[What you will do]: Some entries follow. Reproduce exactly the lines starting at the one with "after reset. -/" and stopping after the one with "hdr)) = hdr := by".

[Dataset excerpts]:
/-- Where PARSE reads BUF at all (rule R31), a supplied frame lies within the bytes the host presents (rule R105). -/
theorem length_of_suppliedBy_parse {cfg : Config} {bytes : Option (List Byte)} {bufPresent : BitVec 1} {bufLen : Len}
    (h : (Instr.parse bufPresent bufLen).suppliedBy cfg bytes = true) (hpresent : bufPresent ≠ 0#1)
    (hlen : bufLen.toNat ≤ cfg.cap + 1) : bufLen.toNat ≤ (bytes.getD []).length := by
  simp only [Instr.suppliedBy, Bool.or_eq_true, beq_iff_eq, decide_eq_true_eq] at h
  obtain (habsent | hover) | hle := h
  · exact absurd habsent hpresent
  · omega
  · exact hle

/-- An instruction whose bytes are supplied has one response in all states of a capacity with its request presented:
whatever stood in BUF before, PARSE reads only what the host put there. -/
theorem exec_present_same_response {i : Instr} {s s' : State} {q : Request} (rest rest' : List Request)
    (hcfg : s'.cfg = s.cfg) (hw : s.buf.wf) (hw' : s'.buf.wf) (hi : i.suppliedBy s.cfg q.bufBytes = true) :
    ∃ r, exec i (s.present q rest) = .next ((s.present q rest).respond r) ∧
      exec i (s'.present q rest') = .next ((s'.present q rest').respond r) := by
  cases i with
  | extract hdr => exact ⟨_, exec_extract hdr _, exec_extract hdr _⟩
  | validate prev cur => exact ⟨_, exec_validate prev cur _, exec_validate prev cur _⟩
  | parse bufPresent bufLen =>
    refine exec_parse_same_response hcfg fun hpresent hlen k hk => ?_
    rw [State.present_cfg] at hlen
    have hsupplied := length_of_suppliedBy_parse hi hpresent hlen
    rw [present_buf_read_of_supplied rest hw (by omega) (by omega),
      present_buf_read_of_supplied rest' hw' (by omega) (by rw [hcfg]; omega)]

/-- A proper request gets one response from every state of a capacity that presents it next. -/
theorem step_same_response {s s' : State} {q : Request} {rest rest' : List Request} (hcfg : s'.cfg = s.cfg)
    (hw : s.buf.wf) (hw' : s'.buf.wf) (hq : s.requests = q :: rest) (hq' : s'.requests = q :: rest')
    (hp : q.Proper s.cfg) :
    ∃ r, step s = .next ((s.present q rest).respond r) ∧ step s' = .next ((s'.present q rest').respond r) := by
  obtain ⟨hlegal, hsupplied⟩ := hp
  obtain ⟨i, hi⟩ := decode_ok_of_op_ne_three (bne_iff_ne.1 hlegal)
  obtain ⟨r, hr, hr'⟩ := exec_present_same_response rest rest' hcfg hw hw' (hsupplied i hi)
  exact ⟨r, (step_of_decode_ok hq hi).trans hr, (step_of_decode_ok hq' hi).trans hr'⟩

theorem soloResponse_of_step {cfg : Config} {q : Request} {t : State} {r : Response}
    (h : step { State.resetWith cfg with requests := [q] } = .next (t.respond r)) : soloResponse cfg q = some r := by
  rw [soloResponse, h]
  exact List.getLast?_concat

/-- What a step answers to a proper request is its response on its own right after reset. -/
theorem step_answers_soloResponse {s : State} {q : Request} {rest : List Request} (hq : s.requests = q :: rest)
    (hw : s.buf.wf) (hp : q.Proper s.cfg) :
    ∃ r, step s = .next ((s.present q rest).respond r) ∧ soloResponse s.cfg q = some r := by
  obtain ⟨r, hstep, hsolo⟩ := step_same_response (s := s)
    (s' := { State.resetWith s.cfg with requests := [q] }) rfl hw Memory.wf_nil hq rfl hp
  exact ⟨r, hstep, soloResponse_of_step hsolo⟩

/-- Settles O34: the reset state is one of the states of its capacity, in all of which the request has one response. -/
theorem resetIsNotObservable : Obligations.ResetIsNotObservable := by
  intro s q rest hq hw hp
  obtain ⟨r, hstep, hsolo⟩ := step_answers_soloResponse hq hw hp
  exact ⟨_, r, hstep, rfl, hsolo⟩

end Sys2Proof.Machine

/-! ## Decoding the encoding of every instruction -/

namespace Sys2Proof

@[simp] theorem hdrField_encode_extract (hdr : Byte) : hdrField (encode (.extract hdr)) = hdr := by
  ext i hi; interval_cases i <;> simp [hdrField, encode]

@[simp] theorem prevField_encode_validate (prev cur : Byte) : prevField (encode (.validate prev cur)) = prev := by
  ext i hi; interval_cases i <;> simp [prevField, encode]

@[simp] theorem curField_encode_validate (prev cur : Byte) : curField (encode (.validate prev cur)) = cur := by
  ext i hi; interval_cases i <;> simp [curField, encode]

theorem decode_eq_extract_iff {w : ReqWord} {hdr : Byte} :
    decode w = .ok (.extract hdr) ↔ opField w = 0b00#2 ∧ hdrField w = hdr := by
  unfold decode; split_ifs <;> simp_all

theorem decode_eq_validate_iff {w : ReqWord} {prev cur : Byte} :
    decode w = .ok (.validate prev cur) ↔ opField w = 0b01#2 ∧ prevField w = prev ∧ curField w = cur := by
  unfold decode; split_ifs <;> simp_all

theorem decode_eq_parse_iff {w : ReqWord} {p : BitVec 1} {n : Len} :
    decode w = .ok (.parse p n) ↔ opField w = 0b10#2 ∧ bufPresentField w = p ∧ bufLenField w = n := by
  unfold decode; split_ifs <;> simp_all

theorem decode_encode (i : Instr) : decode (encode i) = .ok i := by
  cases i with
  | extract hdr =>
    exact decode_eq_extract_iff.2 ⟨opField_encode_extract hdr, hdrField_encode_extract hdr⟩
  | validate prev cur =>
    exact decode_eq_validate_iff.2 ⟨opField_encode_validate prev cur, prevField_encode_validate prev cur,
      curField_encode_validate prev cur⟩
  | parse p n => exact decode_encode_parse p n

/-- Settles O5: each field of the encoding is the operand that was put there. -/
theorem decodeOfEncodeIsTheInstruction : Obligations.DecodeOfEncodeIsTheInstruction :=
  decode_encode

/-- Settles O1: the decoder evaluated on the eight words. -/
theorem writtenOutWordsDecode : Obligations.WrittenOutWordsDecode := by
  unfold Obligations.WrittenOutWordsDecode
  decide

/-! ## The opcode table and the bits a format uses -/

/-- The masked word of rule R61 is its `op` field moved to bits 31:30. -/
theorem and_rowMask (w : ReqWord) : w &&& rowMask = (opField w).setWidth 32 <<< 30 := by
  ext i hi; interval_cases i <;> simp [rowMask, opField]

theorem and_rowMask_eq_iff (w : ReqWord) (op : BitVec 2) :
    w &&& rowMask = op.setWidth 32 <<< 30 ↔ opField w = op := by
  have hinj : ∀ a b : BitVec 2, a.setWidth 32 <<< 30 = b.setWidth 32 <<< 30 ↔ a = b := by decide
  rw [and_rowMask, hinj]

/-- Settles O4: the decoder tests `op`, and `op` is what the mask keeps. -/
theorem decodeAgreesWithOpcodeTable : Obligations.DecodeAgreesWithOpcodeTable := by
  intro w
  simp only [decode_eq_extract_iff, decode_eq_validate_iff, decode_eq_parse_iff, exists_and_left, exists_eq', and_true]
  exact ⟨(and_rowMask_eq_iff w 0b00#2).symm, (and_rowMask_eq_iff w 0b01#2).symm, (and_rowMask_eq_iff w 0b10#2).symm⟩

/-- A word with the bits format X does not use cleared (rule R59). -/
theorem and_usedBits_extract (w : ReqWord) (hdr : Byte) :
    w &&& (Instr.extract hdr).usedBits = ((opField w).setWidth 32 <<< 30) ||| (hdrField w).setWidth 32 := by
  ext i hi; interval_cases i <;> simp [Instr.usedBits, opField, hdrField]

theorem and_usedBits_validate (w : ReqWord) (prev cur : Byte) :
    w &&& (Instr.validate prev cur).usedBits =
      ((opField w).setWidth 32 <<< 30) ||| ((prevField w).setWidth 32 <<< 8) ||| (curField w).setWidth 32 := by
  ext i hi; interval_cases i <;> simp [Instr.usedBits, opField, prevField, curField]

theorem and_usedBits_parse (w : ReqWord) (p : BitVec 1) (n : Len) :
    w &&& (Instr.parse p n).usedBits =
      ((opField w).setWidth 32 <<< 30) ||| ((bufPresentField w).setWidth 32 <<< 16) |||
        (bufLenField w).setWidth 32 := by
  ext i hi; interval_cases i <;> simp [Instr.usedBits, opField, bufPresentField, bufLenField]
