/-- The next round's input and key are those that R182 computes X_(r+1) from. -/
theorem AtRound.roundF_eq {s : State} {r : Nat} {k : Word} (hs : AtRound s r) (hk : s.keys[slotOf s]? = some k)
    (hb : bijective s.perm = true) : roundF s.perm hb s.sbox (inputOf s) k = cipherWord s hb (r + 1) := by
  have hkey : s.keys.toList.getD (r % s.klen.toNat) 0 = k := by
    rw [← hs.slot]; simp [hk]
  rw [cipherWord, hkey, hs.input hb]

/-- The cursor `c` after round `r + 1`, wrapped as R180 wraps it, counts the rounds modulo `n`. -/
theorem succ_mod_eq_ite {r n c : Nat} (hc : c = r % n + 1) (hn : 0 < n) :
    (if c ≥ n then 0 else c) = (r + 1) % n := by
  have hlt := Nat.mod_lt r hn
  rw [← Nat.mod_add_mod, ← hc]
  split
  · rw [show c = n by omega, Nat.mod_self]
  · rw [Nat.mod_eq_of_lt (by omega)]

/-- One round takes the invariant from `r` to `r + 1`. -/
theorem AtRound.commitRound {s : State} {r : Nat} {k m b : Word} {u : BitVec 5} (hs : AtRound s r) (h0 : s.klen ≠ 0)
    (h16 : s.klen.toNat ≤ 16) (hb : bijective s.perm = true) (ho : s.round ≠ 0xFFFFFFFF#32)
    (hk : s.nextKey = some (k, u)) (hm : m = keyMix (inputOf s) k) (hsub : b = substitute s.sbox m) :
    AtRound (s.commitRound k m b (permute s.perm hb b) (s.round + 1) u) (r + 1) := by
  obtain ⟨hkey, rfl⟩ := nextKey_eq_some.mp hk
  have hround : (s.round + 1).toNat = r + 1 := hs.round ▸ round_succ_toNat ho
  refine ⟨hround, ?_, fun hb' => ?_⟩
  · have hslot := slotOf_lt h0
    have hu : (BitVec.ofNat 5 (slotOf s + 1)).toNat = r % s.klen.toNat + 1 := by
      rw [← hs.slot, BitVec.toNat_ofNat, Nat.mod_eq_of_lt (by omega)]
    exact succ_mod_eq_ite hu (Nat.zero_lt_of_lt hslot)
  · have hne : s.round + 1 ≠ 0 := fun e => Nat.succ_ne_zero r (hround.symm.trans (congrArg BitVec.toNat e))
    subst hm hsub
    rw [cipherWord_congr (sameTables_commitRound ..) hb, ← hs.roundF_eq hkey hb, inputOf]
    exact if_neg hne

/-! ## CT over a step -/

/-- The writes that R251 keeps out of a session. -/
def WritesTable (i : Instr) : Prop := (∃ p d, i = .wrPerm p d) ∨ (∃ d, i = .wrSbox d) ∨ ∃ j d, i = .wrKey j d

theorem ctIsCipherWord_congr {s t : State} (hs : CtIsCipherWord s) (h : SameTables s t) (hct : t.ct = s.ct)
    (hround : t.round = s.round) : CtIsCipherWord t := by
  obtain ⟨-, -, -, -, hperm⟩ := id h
  intro hb hr
  rw [hct, hround, cipherWord_congr h (hperm ▸ hb)]
  exact hs _ (hround ▸ hr)

theorem ctIsCipherWord_of_fresh {s : State} (h : s.round = 0) : CtIsCipherWord s := fun _ hr => absurd h hr

theorem exec_ctIsCipherWord {i : Instr} {s t : State} (h : exec i s = .next t) (hs : SessionOk s)
    (hc : CtIsCipherWord s) (hi : ¬ WritesTable i) : CtIsCipherWord t := by
  cases exec_effect h with
  | read | rejected | clrErr => exact ctIsCipherWord_congr hc (by simp [SameTables]) (by simp) (by simp)
  | msg | klen | reset => exact ctIsCipherWord_of_fresh rfl
  | perm p d _ e => exact absurd (.inl ⟨p, d, e⟩) hi
  | sbox d e => exact absurd (.inr (.inl ⟨d, e⟩)) hi
  | key j d e => exact absurd (.inr (.inr ⟨j, d, e⟩)) hi
  | round _ hb k u h0 ho hk =>
    have hround := (atRound_of_sessionOk hs hc h0).commitRound h0 hs.1 hb ho hk rfl rfl
    rw [inputOf_eq_ite] at hround
    exact ctIsCipherWord_congr hround.ctIsCipherWord ⟨rfl, rfl, rfl, rfl, rfl⟩ rfl rfl

/-- Settles O45, by the four things a step can do. -/
theorem sessionKeepsCtTheCipherWord : Obligations.SessionKeepsCtTheCipherWord := by
  intro s t hinv hc htable h
  obtain ⟨hs, -, -⟩ := hinv
  rcases step_next_cases h with ⟨rest, -, rfl⟩ | ⟨rest, rfl⟩ | ⟨rest, rfl⟩ | ⟨q, rest, hi, ho, he⟩
  · exact ctIsCipherWord_of_fresh rfl
  · exact ctIsCipherWord_congr hc ⟨rfl, rfl, rfl, rfl, rfl⟩ rfl rfl
  · exact ctIsCipherWord_congr hc (by simp [SameTables]) (by simp) (by simp)
  · have hs' : SessionOk { s with inbox := rest } := hs
    have hc' : CtIsCipherWord { s with inbox := rest } := ctIsCipherWord_congr hc ⟨rfl, rfl, rfl, rfl, rfl⟩ rfl rfl
    exact exec_ctIsCipherWord he hs' hc' fun hw => htable ⟨ho, q, rest, hi, hw⟩

/-! ## Rounds in a row -/

/-- Below the limit of R183 a round of a session is accepted. -/
theorem AtRound.exec_cmdRound {s : State} {r : Nat} (hs : AtRound s r) (h0 : s.klen ≠ 0) (h16 : s.klen.toNat ≤ 16)
    (hb : bijective s.perm = true) (hr : r + 1 < 2 ^ 32) :
    ∃ t, exec .cmdRound s = .next t ∧ t.outstanding = okWrite ∧ SameTables s t ∧ AtRound t (r + 1) := by
  have ho : s.round ≠ 0xFFFFFFFF#32 := fun e => by
    have hmax : r = 0xFFFFFFFF := hs.round ▸ congrArg BitVec.toNat e
    omega
  have hk := nextKey_eq h0 h16
  exact ⟨_, execCmdRound_of_nextKey_some h0 hb ho hk (inputOf_eq_ite s) rfl rfl, rfl, ⟨rfl, rfl, rfl, rfl, rfl⟩,
    (hs.commitRound h0 h16 hb ho hk rfl rfl).congr ⟨rfl, rfl, rfl, rfl, rfl⟩ rfl rfl rfl⟩

/-- `n` ROUND requests at the port take the invariant from `r` to `r + n`, each answered as accepted. -/
theorem AtRound.run_rounds {s : State} {r n : Nat} (hs : AtRound s r) (ho : s.outstanding = none) (h0 : s.klen ≠ 0)
    (h16 : s.klen.toNat ≤ 16) (hb : bijective s.perm = true) (hr : r + n < 2 ^ 32)
    (hi : s.inbox = List.replicate n (.request 0x1010000000000000001#73)) :
    ∃ t, core.run (2 * n) s = .next t ∧ SameTables s t ∧ AtRound t (r + n) ∧
      t.received = s.received ++ List.replicate n ⟨false, 0⟩ := by
  induction n generalizing s r with
  | zero => exact ⟨s, rfl, ⟨rfl, rfl, rfl, rfl, rfl⟩, hs, by simp⟩
  | succ n ih =>
    have hs' : AtRound { s with inbox := (List.replicate n 0x1010000000000000001#73).map .request } r :=
      hs.congr ⟨rfl, rfl, rfl, rfl, rfl⟩ rfl rfl rfl
    obtain ⟨u, hu, hrsp, htab, hur⟩ := hs'.exec_cmdRound h0 h16 hb (by omega)
    obtain ⟨hinbox, hreceived⟩ := exec_port_frame hu
    obtain ⟨-, hklen, -, -, hperm⟩ := id htab
    have hfirst := run_request (2 * n) ho (by rw [hi, List.map_replicate]; rfl) (decode_roundWord ▸ hu) hrsp
    rw [hreceived] at hfirst
    obtain ⟨t, ht, htab', htr, hrec⟩ :=
      ih (s := { u with outstanding := none, received := s.received ++ [⟨false, 0⟩] })
        (hur.congr ⟨rfl, rfl, rfl, rfl, rfl⟩ rfl rfl rfl) rfl (hklen ▸ h0) (hklen ▸ h16) (hperm ▸ hb) (by omega)
        (hinbox.trans List.map_replicate)
    refine ⟨t, hfirst.trans ht, SameTables.trans htab htab', ?_, ?_⟩
    · rwa [Nat.add_right_comm] at htr
    · rw [hrec, List.append_assoc]; rfl

/-- Settles O38: the loop invariant of R182, from a fresh session on. -/
theorem sessionCiphertextIsIteratedRoundFunction : Obligations.SessionCiphertextIsIteratedRoundFunction := by
  intro s hb n ho h0 h16 hround hkcur h1 hn hi
  have hfresh := atRound_zero hround hkcur
  obtain ⟨t, ht, htab, htn, hrec⟩ := hfresh.run_rounds ho h0 h16 hb (by omega) hi
  rw [Nat.zero_add] at htn
  obtain ⟨-, -, -, -, hperm⟩ := id htab
  have hne : t.round ≠ 0 := fun e => by
    have hzero : 0 = n := by simpa [e] using htn.round
    omega
  refine ⟨t, ht, ?_, htn.round, hrec⟩
  rw [htn.ctIsCipherWord (hperm ▸ hb) hne, htn.round, cipherWord_congr htab hb]

end Sys2Proof.Machine

/-! Proofs of the statements of the family 60_exceptions.md: what a rejection leaves unchanged, the error record,
and the order of the checks. -/

namespace Sys2Proof.Machine

open Claims

/-! ## What a rejection changes -/

/-- R213: recording a rejection writes the record and no other field. -/
theorem recordError_frame (s : State) (c : Cause) (a : RegIndex) (w : Bool) :
    s.recordError c a w = { s with
      err := (s.recordError c a w).err, errCode := (s.recordError c a w).errCode,
      errAddr := (s.recordError c a w).errAddr, errWr := (s.recordError c a w).errWr } := by
  cases he : s.err with
  | true => rw [recordError_of_err he]
  | false => rw [recordError_of_clear he]

/-- Settles O18: of all that a request can come to, only the rejection responds with the error bit. -/
theorem rejectionIsPrecise : Obligations.RejectionIsPrecise := by
  intro i s t d h ht
  cases exec_effect h with
  | rejected c a w =>
    cases ht
    exact ⟨rfl, congrArg (·.respond true 0) (recordError_frame s c a w)⟩
  | read | msg | klen | sbox | key | perm | reset | clrErr | round => cases ht

/-- Settles O19: a rejection keeps a record that is set and sets one that is not, CLR_ERR is excepted, and nothing else
touches the record or responds as a rejection does. -/
theorem errorRecordKeepsFirstRejection : Obligations.ErrorRecordKeepsFirstRejection := by
  intro i s t h
  cases exec_effect h with
  | rejected c a w =>
    refine ⟨fun herr _ => ?_, fun _ _ => rfl, fun _ => recordError_err s c a w⟩
    rw [recordError_of_err herr]
    exact ⟨herr, rfl, rfl, rfl⟩
  | clrErr hi => exact ⟨fun _ hne => absurd hi hne, fun _ hset => (nomatch hset), fun hrej => (nomatch hrej)⟩
  | read | msg | klen | sbox | key | perm | reset | round =>
    exact ⟨fun herr _ => ⟨herr, rfl, rfl, rfl⟩,
      fun hclear hset => absurd (hclear.symm.trans hset) Bool.false_ne_true, fun hrej => (nomatch hrej)⟩

/-! ## The checks of R211

`firstFailure` row by row of the address map, and beside it what performing the decoded request comes to. -/

/-- The outcome `o` of a request with index `a` and write flag `w` is what its first failing check asks for: the
rejection for that cause, or an acceptance where no check fails. -/
inductive FitsFailure (s : State) (a : RegIndex) (w : Bool) :
    Option (BitVec 4) → Host.Outcome State Fault Refusal → Prop where
  | rejected (c : Cause) : FitsFailure s a w (some c.code) (reject s c a w)
  | accepted (t : State) (v : Word) : FitsFailure s a w none (.next (t.respond false v))
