-- ==== Sys2Proof/Machine/Operands.lean ====
section
/-! DEFINITION. Every operand field the spec gives inside a byte or a record: the digit operand, the flags byte of
format R, the hint of format D, the access byte and the record (30_encoding.md R59, R60, R61, R65, R66). -/

namespace Sys2Proof.Machine

/-- A digit operand is legal when it is 0 to 9 (30_encoding.md R69; 45_access_codec.md R144). -/
def isDigit (d : Byte) : Bool := decide (d.toNat ≤ 9)

/-- The fields of the `flags` byte of format R (30_encoding.md R65). -/
structure RecFlags where
  doors : BitVec 4
  req : Bool
  hasCkey : Bool
  hasCard : Bool
  hasPin : Bool
  deriving DecidableEq, Repr

/-- `flags`: doors in bits 7:4, `req` bit 3, `has_ckey` bit 2, `has_card` bit 1, `has_pin` bit 0 (30_encoding.md R65). -/
def recFlags (flags : Byte) : RecFlags where
  doors := flags.extractLsb' 4 4
  req := flags.getLsbD 3
  hasCkey := flags.getLsbD 2
  hasCard := flags.getLsbD 1
  hasPin := flags.getLsbD 0

/-- The hint operand of REC.DEC (30_encoding.md R66). -/
inductive Hint where
  | none
  | pin (ppin : Word32)
  | card (card : Word32)
  deriving DecidableEq, Repr

/-- The hint that `hsel` and `hint` stand for; `none` for the reserved selectors 3 to 255 (30_encoding.md R66). -/
def hintOf (hsel : Byte) (hint : Word32) : Option Hint :=
  if hsel = 0 then some .none
  else if hsel = 1 then some (.pin hint)
  else if hsel = 2 then some (.card hint)
  else none

/-- `ACCESS_CODE(t)` (30_encoding.md R61). -/
def accessCodeOf (c : AccessCode) : AccessType → BitVec 2
  | .none => c.none
  | .pin => c.pin
  | .card => c.card
  | .cardAndPin => c.cardAndPin

/-- The type whose `ACCESS_CODE` is `code` (45_access_codec.md R153). Under a bijection it is the only one (log 14). -/
def accessTypeOf (c : AccessCode) (code : BitVec 2) : AccessType :=
  if code = c.none then .none
  else if code = c.pin then .pin
  else if code = c.card then .card
  else .cardAndPin

/-- The access byte the encoder writes: `(doors << 4) or (0 << 3) or (0 << 2) or code` (45_access_codec.md R150, R151). -/
def accessByte (doors : BitVec 4) (code : BitVec 2) : Byte := doors.zeroExtend 8 <<< 4 ||| code.zeroExtend 8

/-- `doors_mask = access[7:4]` (30_encoding.md R60). -/
def accessDoors (access : Byte) : BitVec 4 := access.extractLsb' 4 4

/-- `invalid = access[2]` (30_encoding.md R60). -/
def accessInvalid (access : Byte) : Bool := access.getLsbD 2

/-- `code = access[1:0]`; bit 3 is ignored (45_access_codec.md R152). -/
def accessTypeCode (access : Byte) : BitVec 2 := access.extractLsb' 0 2

/-- `key = from_le32(rec[0..4])` (45_access_codec.md R152). -/
def recordKey (r : RecBytes) : Word32 := fromLe32 r.b0 r.b1 r.b2 r.b3

/-- `access = rec[4]` (45_access_codec.md R152). -/
def recordAccess (r : RecBytes) : Byte := r.b4

/-- The five record bytes of a key and an access byte (30_encoding.md R59). -/
def recordBytes (key : Word32) (access : Byte) : List Byte := le32 key ++ [access]

end Sys2Proof.Machine
end

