-- ==== Sys2Proof/Machine/Step.lean ====
section
/-! DEFINITION. One step: the block takes the next command packet, performs it whole and answers
(10_state.md R21; 70_reset_and_hazards.md R223). -/

namespace Sys2Proof.Machine

/-- With no packet waiting the block holds its registers and does nothing (60_exceptions.md R213). A packet the decoder
rejects is refused before any operation's own rule is applied (R203, R206); any other runs its operation. -/
def step (s : State) : Host.Outcome State Fault Refusal :=
  match fetchPacket s with
  | none => .next s
  | some (p, s') =>
    match decode p with
    | .ok i => exec i s'
    | .error _ => refusePacket s'

/-- `s` with the packet of `tableWordPacket` presented next (log 12). -/
def State.withFetchWord (s : State) (nbits w : Nat) : State := s.present (tableWordPacket nbits w)

end Sys2Proof.Machine
end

[Completed exercise]:
/-- What a step answers to a proper request is its response on its own right after reset. -/
theorem step_answers_soloResponse {s : State} {q : Request} {rest : List Request} (hq : s.requests = q :: rest)
    (hw : s.buf.wf) (hp : q.Proper s.cfg) :
    ∃ r, step s = .next ((s.present q rest).respond r) ∧ soloResponse s.cfg q = some r := by
  obtain ⟨r, hstep, hsolo⟩ := step_same_response (s := s)
    (s' := { State.resetWith s.cfg with requests := [q] }) rfl hw Memory.wf_nil hq rfl hp
  exact ⟨r, hstep, soloResponse_of_step hsolo⟩

/-- Settles O34: the reset state is one of the states of its capacity, in all of which the request has one response. -/
theorem resetIsNotObservable : Obligations.ResetIsNotObservable := by
  intro s q rest hq hw hp
  obtain ⟨r, hstep, hsolo⟩ := step_answers_soloResponse hq hw hp
  exact ⟨_, r, hstep, rfl, hsolo⟩

end Sys2Proof.Machine

/-! ## Decoding the encoding of every instruction -/

namespace Sys2Proof

@[simp] theorem hdrField_encode_extract (hdr : Byte) : hdrField (encode (.extract hdr)) = hdr := by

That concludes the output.